LizGormanChicago, IL – Cook County Commissioners Elizabeth “Liz” Doody Gorman and Joan Patricia Murphy along with leaders from the veterinary community held a press conference this morning at the George W. Dunne Cook County Office Building in downtown Chicago to discuss the recently proposed amendment to the Cook County Companion Animal and Consumer Protection Ordinance (aka ‘Puppy Mills’ Ordinance).
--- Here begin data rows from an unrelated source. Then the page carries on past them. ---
/-- 12, A seal breach under a released move, row 30,200, on a door in OPEN: the closing ends a granted opening. -/
theorem test_door_position_closed :
    let p := atSecond ((runPart.updDoor 4 fun _ => { openDoor 29950 with captured := some (-150) }).updRoom 0 fun x =>
      { x with f := -150, openDoors := 1, granted := 1 }) 30200
    let q := after p (.doorPosition .dock 1 4 0)
    ((q.door 4).state, (q.door 4).lastOpen, (q.room 0).openDoors, (q.room 0).granted) =
      (.sealed, some ⟨250, some 0⟩, 0, 0) := by decide

/-- 12, Shared-code alarms: the breach joins the list before the forced opening. -/
theorem test_door_position_forced :
    let q := after (unmask (unmask runPart .doorSealLost) .doorForced) (.doorPosition .dock 1 3 1)
    ((q.door 3).state, (q.door 3).cause) = (.breach, some .forced) ∧
    (q.alarms.map fun a => (kindNumber a.kind, a.object, a.repeats, a.cond)) =
      [(2, 3, 1, some true), (3, 3, 1, none)] := by decide

theorem test_door_service :
    ((after runPart (.doorService .dock 1 3 1)).door 3).state = .service ∧
    answerOn (after (runPart.updDoor 3 fun _ => dockedDoor .sealed) (.doorService .dock 1 3 1)) .dock =
      some 0x09#8 := by decide

/-- 09, A request granted in its own taking: the answer is on the line and OPEN PERMIT waits behind it. -/
theorem test_open_request_is_granted :
    let q := after (runPart.updDoor 9 fun _ => dockedDoor .sealed) (.openRequest .dock 17 9)
    ((q.door 9).state, (q.link .dock).notices, (q.link .dock).sending.map fun b => b.take 8) =
      (.opened, [.openPermit 9 (some 0)], some [0xC3, 6, 2, 0x0D, 17, 0, 4, 4]) := by decide

/-- R60: a set hold keeps the request waiting behind door 6. -/
theorem test_open_request_waits :
    let q := after (rich.updDoor 2 fun _ => dockedDoor .sealed) (.openRequest .dock 17 2)
    ((q.door 2).state, (q.room 0).queue) = (.waiting, [6, 2]) := by decide

theorem test_open_cancel :
    let q := after rich (.openCancel .dock 1 6)
    ((q.door 6).state, (q.room 0).queue) = (.sealed, []) ∧
    answerOn (after rich (.openCancel .dock 1 4)) .dock = some 0x01#8 := by decide

/-! ### Requests of the floor link -/

/-- 06, Registration and acceptance. -/
def acceptPart : Part :=
  let p := ((runPart.setRoomSet 1 { cls := .deep, capacity := 2 }).setRoomSet 4 { capacity := 40 }).setRoomSet 7
    { cls := .chilled, capacity := 5 }
  let p := (p.updRoom 1 fun x => { x with occupancy := 1, reservations := 1 }).updDoor 9 fun x =>
    { x with trailer := true }
  p.setFloorSet { transitRoom := some 0, quarantineRoom := some 7 }

theorem test_register_pallet_answers :
    ([(501, 1, ⟨0, 1⟩, none), (501, 0, ⟨0, 4⟩, none), (501, 1, ⟨0, 4⟩, none), (502, 3, ⟨1, 10⟩, none),
      (502, 3, ⟨1, 9⟩, some 0), (502, 3, ⟨1, 9⟩, none)] : List (Word32 × Byte × RawLoc × Option Word32)).map
      (fun (t, c, x, b) => answerOn (after acceptPart (.registerPallet .floor 1 t c x b)) .floor) =
    [some 0x0A#8, some 0x0A#8, some 0x00#8, some 0x0A#8, some 0x05#8, some 0x00#8] := by decide

theorem test_register_pallet_makes_a_record :
    let q := after acceptPart (.registerPallet .floor 1 501 1 ⟨0, 4⟩ none)
    (q.pallets.map fun x => (x.tag, x.budget), (q.room 4).occupancy) = ([(501, 24000)], 1) := by decide

theorem test_remove_pallet :
    let q := after rich (.removePallet .floor 1 4)
    (q.pallets.map (·.tag), (q.room 3).occupancy) = ([1, 2, 3], 0) ∧
    answerOn (after rich (.removePallet .floor 1 3)) .floor = some 0x09#8 := by decide

/-- Pallet 4 without its breach, and a queue that leaves a truck: a move to ROOM 2 is released in its own taking. -/
def orderPart (trucks : Nat) : Part :=
  { rich.updPallet 4 fun x => { x with breached := false, exposure := 0 } with trucks := trucks }

theorem test_enqueue_move :
    let q := after (orderPart 2) (.enqueueMove .floor 1 4 ⟨0, 2⟩)
    ((q.move? 4).map fun m => (m.state, m.reservation), (q.room 2).reservations) =
      (some (.released, some 2), 2) := by decide

/-- 12, A pallet breaching at an open trailer: a breached pallet is accepted by the quarantine room alone. -/
theorem test_enqueue_move_of_a_breached_pallet :
    answerOn (after rich (.enqueueMove .floor 1 4 ⟨0, 2⟩)) .floor = some 0x0A#8 := by decide

theorem test_cancel_move :
    let q := after rich (.cancelMove .floor 1 1)
    (q.moves.map (·.tag), q.trucks, (q.door 4).lane, (q.room 2).reservations) = ([2, 3], 1, none, 0) ∧
    answerOn (after rich (.cancelMove .floor 1 2)) .floor = some 0x09#8 := by decide

/-- 12, A cross-dock move, row 20,064: the source lane empties and the pallet is in TRANSIT. -/
theorem test_picked :
    let q := after (atSecond rich 20064) (.picked .floor 1 1)
    ((q.move? 1).map fun m => (m.state, m.stateStamp, m.lanes), (q.pallet? 1).map (·.loc), (q.door 4).lane) =
      (some (.picked, 20064, []), some .transit, none) := by decide

/-- 12, A cross-dock move, row 20,101. -/
theorem test_dropped :
    let q := after rich (.dropped .floor 1 2 ⟨1, 5⟩)
    (q.move? 2, (q.pallet? 2).map fun x => (x.loc, x.live), (q.door 5).lane) =
      (none, some (.trailer 5, false), none) := by decide

/-! ### Settings and locks -/

theorem test_set_room :
    let q := after Part.reset (.setRoom .floor 1 2 [⟨3, -180⟩, ⟨11, 100⟩])
    ((q.roomSet 2).alarmLimit, (q.roomSet 2).capacity, (q.roomSet 2).recoverLimit) = (-180, 100, -170) ∧
    answerOn (after runPart (.setRoom .dock 1 2 [⟨3, -180⟩])) .dock = some 0x03#8 := by decide

theorem test_set_door :
    ((after runPart (.setDoor .dock 1 3 [⟨1, 2⟩, ⟨5, 1⟩])).doorSet 3).innerRoom = some 2 ∧
    answerOn (after rich (.setDoor .dock 1 4 [⟨1, 2⟩])) .dock = some 0x09#8 := by decide

theorem test_set_profile :
    ((after runPart (.setProfile .dock 1 3 30 [0, 2, 4, 8, 10, 12, 12, 0xBF])).doorSet 3).segments =
      #v[0, 2, 4, 8, 10, 12, 12, -63] ∧
    answerOn (after runPart (.setProfile .dock 1 3 30 [0x40, 2, 4, 8, 10, 12, 12, 12])) .dock = some 0x05#8 :=
      by decide

theorem test_set_coil :
    ((after runPart (.setCoil .plant 1 5 [⟨3, 0⟩, ⟨6, 120⟩])).coilSet 5).recoverTime = 120 ∧
    answerOn (after runPart (.setCoil .plant 1 5 [⟨3, 29⟩])) .plant = some 0x05#8 := by decide

theorem test_set_plant :
    (after runPart (.setPlant .plant 1 [⟨2, 1320⟩, ⟨3, 360⟩])).store.plant.windowStart = 1320 ∧
    answerOn (after runPart (.setPlant .plant 1 [⟨2, 1320⟩, ⟨2, 360⟩])) .plant = some 0x05#8 := by decide

theorem test_set_floor :
    (after runPart (.setFloor .floor 1 [⟨3, -100⟩])).store.floor.transitOffset = -100 ∧
    answerOn (after rich (.setFloor .floor 1 [⟨4, 1⟩])) .floor = some 0x09#8 := by decide

theorem test_set_trucks :
    (after rich (.setTrucks .floor 1 2)).store.floor.truckLimit = 2 ∧
    answerOn (after rich (.setTrucks .floor 1 1)) .floor = some 0x09#8 := by decide

theorem test_set_class :
    (after Part.reset (.setClass .plant 1 1 [⟨1, -200⟩])).classRow .frozen = ⟨-200, 24000⟩ := by decide

/-- R143: an edge kind takes no LEVEL mode. -/
theorem test_set_route :
    ((after Part.reset (.setRoute .plant 1 3 [⟨1, 1⟩, ⟨5, 20⟩])).route .doorForced).code = 20 ∧
    answerOn (after Part.reset (.setRoute .plant 1 3 [⟨2, 0⟩])) .plant = some 0x05#8 := by decide

theorem test_lock :
    let q := after Part.reset (.lock .floor 1 0)
    (q.locked .room, q.locked .door) = (true, false) ∧
    answerOn (after q (.setRoom .plant 1 2 [⟨3, -180⟩])) .plant = some 0x0B#8 := by decide

/-! ### Reads, acknowledgement, clock and the two controls -/

theorem test_reads_answer_done :
    ([.readRoom .plant 1 7, .readDoor .dock 1 15, .readCoil .plant 1 11, .readPallet .plant 1 4,
      .readMoves .plant 1 0, .readAlarms .plant 1 0, .readStatus .plant 1, .readChanges .plant 1,
      .readSettings .plant 1 6 13] : List Instr).map
      (fun i => (i.onWire.bind fun (l, _) => answerOn (after rich i) l)) =
    List.replicate 9 (some 0x00#8) := by decide

theorem test_reads_of_no_object :
    ([.readRoom .plant 1 8, .readDoor .dock 1 16, .readCoil .plant 1 12, .readPallet .plant 1 9,
      .readSettings .plant 1 7 0] : List Instr).map
      (fun i => (i.onWire.bind fun (l, _) => answerOn (after rich i) l)) =
    [some 0x06#8, some 0x06#8, some 0x06#8, some 0x06#8, some 0x05#8] := by decide

theorem test_read_status_clears_resync :
    let q := after (runPart.updLink .dock fun k => { k with resync := true }) (.readStatus .dock 1)
    ((q.link .dock).resync, (q.link .dock).sending.bind (·[6]?)) = (false, some 0b101#8) := by decide

theorem test_read_changes_clears_the_set :
    (after (runPart.markDoor 3) (.readChanges .dock 1)).change .dock = {} := by decide

/-- 12, Shared-code alarms: the standing condition is notified again with repeat 2, the forced opening removed. -/
def sharedPart : Part :=
  let p := (runPart.setRoute .doorOpenLong ⟨false, .level, .dock, 4, 20⟩).setRoute
    .doorForced { masked := false, mode := .edge, ack := .dock, copies := 0, code := 20 }
  { (p.updDoor 11 fun _ => { openDoor 0 with openLong := true }) with
    alarms := [⟨.doorOpenLong, 11, 0, 1, some true⟩,
      ⟨.doorSealLost, 3, 0, 1, some true⟩, ⟨.doorForced, 3, 0, 1, none⟩] }

theorem test_acknowledge :
    let q := after sharedPart (.acknowledge .dock 1 20)
    (q.alarms.map fun a => (kindNumber a.kind, a.object, a.repeats, a.cond)) =
      [(1, 11, 2, some true), (2, 3, 1, some true)] ∧
    (q.link .dock).sending.map (fun b => (b.drop 7).take 2) = some [1, 1] ∧
    (after sharedPart (.acknowledge .floor 1 20)).alarms = sharedPart.alarms := by decide +kernel

theorem test_set_clock :
    (after runPart (.setClock .plant 1 258 86399)).time = ⟨0, 258, 86399, false, false⟩ ∧
    answerOn (after runPart (.setClock .plant 1 258 86400)) .plant = some 0x05#8 := by decide +kernel

theorem test_restart :
    let q := after rich (.restart .plant 1)
    (q.moves, q.trucks, (q.door 6).state, (q.door 4).state, q.pallets.map (·.live)) =
      ([], 0, .sealed, .opened, [false, false, false, false]) := by decide +kernel

theorem test_commission :
    (after { runPart with store := { runPart.store with mode := .setup } } (.commission .plant 1)).running = true ∧
    (after Part.reset (.commission .plant 1)).running = false ∧
    answerOn (after Part.reset (.commission .plant 1)) .plant = some 0x0C#8 := by decide +kernel

/-! ### Events of a line -/

/-- Four bytes of READ STATUS have come. -/
def assemblingPart : Part := runPart.updLink .plant fun k => { k with rx := .assembling [3, 1, 0x25, 7, 0xA1] }

theorem test_line_events_hunt :
    ([.frameDiscard .plant, .frameGap .plant, .characterError .plant] : List Instr).map
      (fun i => ((after assemblingPart i).link .plant).rx) = [.hunting, .hunting, .hunting] := by decide

/-- 09, A request granted in its own taking: when the CLOSE ORDER ends, the answer goes before the notice. -/
theorem test_frame_sent :
    let p := runPart.updLink .dock fun k => { k with
      sending := some [], answers := [⟨0x0D, 17, .done, 0, [4]⟩], notices := [.doorClosed 2 false 1 none] }
    let q := after p (.frameSent .dock)
    ((q.link .dock).answers, (q.link .dock).notices.length, answerOn q .dock) = ([], 1, some 0x00#8) := by decide

/-- The last byte of the frame above ends it, and the request is answered. -/
theorem test_character_received :
    let q := after assemblingPart (.characterReceived .plant 0xD8)
    ((q.link .plant).rx, answerOn q .plant) = (.hunting, some 0x00#8) ∧
    answerOn (after assemblingPart (.characterReceived .plant 0xD9)) .plant = none := by decide +kernel

/-! ### Witnesses: concrete states and operands that meet the hypotheses of each statement, one clause a line -/

theorem meets_StepTakesTheFrontCommand :
    (State.mk rich [.secondEvent]).pending = Instr.secondEvent :: [] ∧ (stateOf rich).pending = [] := by decide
  Joining the commissioners at the press conference was: Dr. Richard Rossman, President, Chicago Veterinary Medical Association; Dr. Anthony Coronado, President-Elect Chicago Veterinary Medical Association; Adrian Hochstadt, Director of State Legislation, American Veterinary Medical Association; and Sharon Gronskog, Director of Media Relations, American Veterinary Medical Association; and Eric Voogd, Director, Education and Media Relations, Chicago Veterinary Medical Association.   The amendment, sponsored by Gorman and Murphy, was submitted at the May 21, 2014 county board meeting. Commissioners Gorman and Murphy believe their amendment addresses bad breeders as well as strengthens the health and well-being of our pets without our local pet stores being put out of business and jeopardizing the jobs of our constituents through regulatory overreach.   Allowing for the committee process would also allow the county board to closely examine the real economic impact of the ordinance, which was not originally done. “The future of Happiness is Pets a local pet store and long-time business in Orland Park will most certainly have to close its doors and put people out of work.  This will be the end result of the current ordinance if not amended,” said Commissioner Gorman.   Both commissioners highlighted the importance of local pet stores to our economy here in Cook County and the need to be fair and equitable in the county’s approach to regulating the pet industry.  Gorman believes using a heavy hand against pet stores is not going to solve the problem of bad breeders and puppy mills.  That’s why the commissioners reached out to other experts in the pet and animal field for their input.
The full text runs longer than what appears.